Potting up a container is one of the most rewarding gardening experiences. You get to transform a pile of individual items into something alive and beautiful. It is as much about care as it is creativity, a hobby turned artform. It’s an opportunity that doesn’t come very often (you can plant your entire container gardener in one day if you wish) but it lays the foundation for the future success of your garden. And, like all good garden foundations, it begins with good soil.

Container gardens have a list of specialized concerns specific to the soil – leaching nutrients, drying out too quickly, lack of air, and so on. Any old garden soil is not guaranteed to resolve these issues. That’s what potting soil is for – a specialised mix of ingredients perfect for pot environments. You can always purchase specialised potting soil for your planting endeavours, but the DIY option is far more fun and allows you to craft the perfect mix suitable for the plants you want to grow. 

The Elements Of Good Potting Mix

Potting mix needs to be light and airy to facilitate drainage while retaining enough moisture to keep the plants well-watered. For this, you’ll need either coconut coir or palm peat. Coir is made from coconut husks that are dried and processed into small fibres. It is an excellent water retention medium; it doesn’t break down over time, and it has a neutral pH value. It’s completely environmentally friendly, using parts of the coconut that would typically be discarded, and it can be reused if well taken care of. It’s also incredibly lightweight and durable – the perfect foundation for a potting soil mixture. Coconut coir is usually shipped in bricks and will need to be rehydrated before use. 

Coir makes a good base but doesn’t contain enough nutrients to feed plants. To solve that problem, you’ll need compost. Compost also has water retention properties but adds the fundamental organic matter essential to good soil composition at the same time. It contains macro- and micronutrients that release slowly over time, reducing the need to fertilize your plants by hand and limiting the leeching of nutrients caused by extensive watering. It ensures good soil structure by binding other ingredients, while providing enough aeration for the roots. Plus, you can make it yourself using kitchen leftovers and gardening waste that would normally go in the trash. It’s not called ‘gardener’s gold’ for nothing. 

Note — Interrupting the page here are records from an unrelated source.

-- ==== Sys2Proof/Machine/Registers.lean ====
section
/-! DEFINITION. The control registers: what each reads and what a write of each field does (02 R65-R68 and the owning chapters). -/

namespace Sys2Proof.Machine

/-- A flag at a bit of a word. -/
def bw (b : Bool) (n : Nat) : Word := if b then 1#64 <<< n else 0

def Bank.guardWord (b : Bank) : Word := bw b.force 1 ||| bw b.out 0
def Strand.bankAt (t : Strand) (i : Fin 2) : Bank := if i = 0 then t.bank1 else t.bank2
def Strand.modBank (t : Strand) (i : Fin 2) (f : Bank → Bank) : Strand :=
  if i = 0 then { t with bank1 := f t.bank1 } else { t with bank2 := f t.bank2 }

/-- cr.pre.stat of a context (R370). -/
def Ctx.preStat (x : Ctx) : Word :=
  let st := match x.rung with | .running => 0 | .soft => 1 | .halting => 2 | .halted => 3 | .shadowed => 4
  BitVec.ofNat 64 st <<< 61 ||| BitVec.ofNat 64 ((x.intent.map fun i => i.rank - 1).getD 0) <<< 59
    ||| x.swaps.setWidth 64 <<< 16 ||| x.haltab.setWidth 64

/-- cr.phase.stat of a context (R171). -/
def Ctx.phaseStat (x : Ctx) : Word :=
  x.seqNo.setWidth 64 <<< 32 ||| x.last.setWidth 64 <<< 24 ||| x.run.setWidth 64 <<< 20 ||| bw x.failed 16 ||| x.aborts.setWidth 64

/-- cr.boot.summary of a core (R75). -/
def Core.summary (k : Core) : Word :=
  bw k.done 31 ||| bw k.fail 30 ||| bw k.ovf 29 ||| BitVec.ofNat 64 (k.repair.length % 32) <<< 24
    ||| bw k.semok 2 ||| bw k.vecok 1 ||| bw k.folok 0

def keyStateCode : KeyState → Nat
  | .empty => 0 | .live => 1 | .zeroised => 2

def poolStateCode : PoolState → Nat
  | .empty => 0 | .free => 1 | .inuse => 2

/-- A backing-pool entry by number; 12-15 name none (R370). -/
def Core.poolAt (k : Core) (i : Nat) : PoolEntry := (k.pool.toList[i]?).getD {}

/-- cr.cur.def of the selected currency (R352). -/
def curDefWord (s : State) (n : Nat) : Word :=
  match s.currency n with
  | some c => bw true 63 ||| BitVec.ofNat 64 c.level.val <<< 61 ||| c.parent.setWidth 64 <<< 48 ||| c.rate.setWidth 64
  | none => 0

/-- Engine of a draw unit counter. -/
def engineIx : Engine → Fin 3
  | .le => 0 | .ve => 1 | .ce => 2

def State.viAt (s : State) : Vi := SMap.get {} s.vis s.st.viSel.toNat

def State.setVi (s : State) (v : Vi) : State := { s with vis := SMap.set s.vis s.st.viSel.toNat v }

/-- What a control register reads (R65). -/
def crRead (s : State) (r : CReg) : Word :=
  let t := s.st
  let x := s.cx
  let k := s.co
  let d := s.di
  match r with
  | .arith => t.arith
  | .time => BitVec.ofNat 64 s.time
  | .idStrand => BitVec.ofNat 64 (strandIx s.focus).val
  | .idStrands => BitVec.ofNat 64 x.nstrands
  | .idCore => BitVec.ofNat 64 s.focus.core
  | .idPackage => BitVec.ofNat 64 s.package
  | .idUnit => BitVec.ofNat 64 x.unit
  | .idUnits => BitVec.ofNat 64 x.units
  | .idLaunch => BitVec.ofNat 64 (x.launch % 2 ^ 32)
  | .idLeaves => BitVec.ofNat 64 x.leaves.length
  | .loopStart i => t.loopStart[i]
  | .loopEnd i => t.loopEnd[i]
  | .trapEntry => t.entry
  | .cause i => (t.bankAt i).cause
  | .ret i => (t.bankAt i).ret
  | .addr i => (t.bankAt i).addr
  | .guard i => (t.bankAt i).guardWord
  | .trapLevel => BitVec.ofNat 64 t.level.val
  | .phaseStat => x.phaseStat
  | .phaseLimit => x.limit.setWidth 64
  | .priv => BitVec.ofNat 64 x.priv.val
  | .folioOob => x.oob
  | .folioDiag => bw x.diag 0
  | .repairPut => 0
  | .repairGet => (k.repair[k.repairSel.toNat]?).getD 0
  | .bootSummary => k.summary
  | .repairCtl => bw k.unrep 24 ||| k.applied.setWidth 64 <<< 16 ||| k.repairSel.setWidth 64
  | .folioInject => k.inject
  | .resetCause => k.resetCause.setWidth 64
  | .hintMode => bw x.trusted 0
  | .hintMisses => x.tokm ++ x.regm
  | .tok => (t.sc ++ t.cs ++ t.ca ++ t.ac).setWidth 64
  | .sb => (t.sb[6] ++ t.sb[5] ++ t.sb[4] ++ t.sb[3] ++ t.sb[2] ++ t.sb[1] ++ t.sb[0]).setWidth 64
  | .tracerCmp => x.tracerCmp
  | .tduCtl => k.stall.setWidth 64 <<< 48 ||| k.bcap.setWidth 64 <<< 16 ||| k.shlim.setWidth 64 <<< 8 ||| k.lanes.setWidth 64
  | .tduSeed => x.seed
  | .tduLat => bw x.admitted 63 ||| bw x.refused 62 ||| x.bound.setWidth 64
  | .tduCnt e => (k.tdu[engineIx e]).cnt
  | .curSel => t.curSel.setWidth 64
  | .curDef => curDefWord s t.curSel.toNat
  | .curRepay =>
    match s.currency t.curSel.toNat with
    | some c => if c.level = 1 then BitVec.ofNat 64 (SMap.get 0 s.repay t.curSel.toNat) else 0
    | none => 0
  | .ctxSel => bw t.ctxSelV 63 ||| t.ctxSel.setWidth 64
  | .leafPin =>
    match s.selected.bind s.findCtx with
    | some y => BitVec.ofNat 64 (y.leaves.filter (·.pinned)).length <<< 9
    | none => 0
  | .leafPool =>
    let e := k.poolAt k.poolSel.toNat
    k.poolSel.setWidth 64 <<< 60 ||| BitVec.ofNat 64 (poolStateCode e.st) <<< 56 ||| e.ma
  | .preCtl => k.grace ++ k.killt
  | .preStat => ((s.selected.bind s.findCtx).map (·.preStat)).getD 0
  | .planeLoad => 0
  | .planeStat => k.planeGen.setWidth 64 <<< 32 ||| bw k.activeB 4 ||| k.planeStatus.setWidth 64
  | .viSel => t.viSel.setWidth 64
  | .viLog => bw s.viAt.logRes 63 ||| s.viAt.logOrd.setWidth 64 <<< 52 ||| s.viAt.logBase
  | .viLogptr => s.viAt.logLost ++ s.viAt.logHead ++ s.viAt.logTail
  | .xlateAsid => (BitVec.ofNat 4 x.part.val ++ x.asid).setWidth 64
  | .xlateInval => 0
  | .xlateTarget => t.xlateTarget.setWidth 64
  | .xlateAsdbase => d.asdbase
  | .handleBase => x.handleBase
  | .placeCtl => bw d.placeEn 63 ||| d.thresh.setWidth 64 <<< 32 ||| d.reserve.setWidth 64 <<< 16 ||| d.epoch.setWidth 64
  | .xlateFrame => if d.frameHere then frameWord s s.here d.frameSel.toNat else 0
  | .blotProgress => d.blotJob.setWidth 64 <<< 56 ||| bw d.blotRun 55 ||| d.blotTotal.setWidth 64 <<< 24 ||| d.blotDone.setWidth 64
  | .rasCe => d.ceHbm ++ d.ceL2 ++ d.ceFolio
  | .rasUe => (d.ueUe ++ d.ueInt).setWidth 64
  | .rasSdc => (k.rasSdcTrace ++ k.rasSdcMath ++ k.rasSdcStore).setWidth 64
  | .keyCtl =>
    bw t.keyProt 62 ||| BitVec.ofNat 64 (keyStateCode (SMap.get {} s.keys t.keySel.toNat).st) <<< 60 ||| bw t.keyBad 59
      ||| t.keySel.setWidth 64
  | .keySrc => t.keySrc
  | .therm => (List.finRange 6).foldl (fun w g => w ||| BitVec.ofNat 64 (d.throttle[g]).val <<< (8 * g.val)) 0
  | .powerLimit => s.powerLimit.setWidth 64
  | .thermLim => 115#64 <<< 8 ||| s.thot.setWidth 64
  | .ligMode => bw x.ligGf 8 ||| bw x.ligTrap 0
  | .ligGw => x.ligGw.setWidth 64
  | .ligFetch => bw x.fetchV 8 ||| x.fetchRows.setWidth 64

Coir and compost form the base of a good container potting mix.  They have high water retention properties to combat the container drying out quickly and the compost adds necessary nutrients that won’t leech from the soil. With those issues covered, the next to tackle is aeration. To combat excessive water retention, you need to add other materials that lighten and aerate the soil so the roots can breathe. Coir and compost provide some aeration, but it’s often not enough for most plants. That’s where perlite and vermiculite come in. Perlite is a form of volcanic rock with particles that expand or pop when heated (almost like popcorn) to form a white, styrofoam-like material. These small rocks increase the space between soil particles, increasing aeration and improving drainage. Vermiculite is a mineral with comparable properties, although it does also aid in water retention and adds essential calcium and magnesium to the soil. Coarse sand is also used to aid drainage, although it tends to add weight to soil mixtures and is usually reserved for succulents and cacti. Bark chips are another common aeration material. However, they can decrease the nitrogen in the soil as they break down over time. These four materials achieve the same goal, but some are better suited to certain types of plants – perlite for flowers and tropicals, sand for succulents and cacti, and bark chips for orchids. 

Now that you understand the purpose of the materials, you have the knowledge to create a potting mix tailored to the needs of your plants. In terms of ratios, this is a basic recipe suitable for most flowers, foliage, and edibles. A ‘part’ can be whatever measurement or container you have available:

  • 4-parts coconut coir
  • 4-parts compost
  • 2-parts perlite
  • 1-part vermiculite

These ratios can be modified to suit the needs of your plants. For example, when potting succulents, replace the compost (which holds too much water for succulents) with 2-parts coarse sand, 1-part perlite and 1-part vermiculite, to balance water retention and aeration. For heavy feeders, you can mix in a slow-release fertilizer to add nutrients to the soil over time.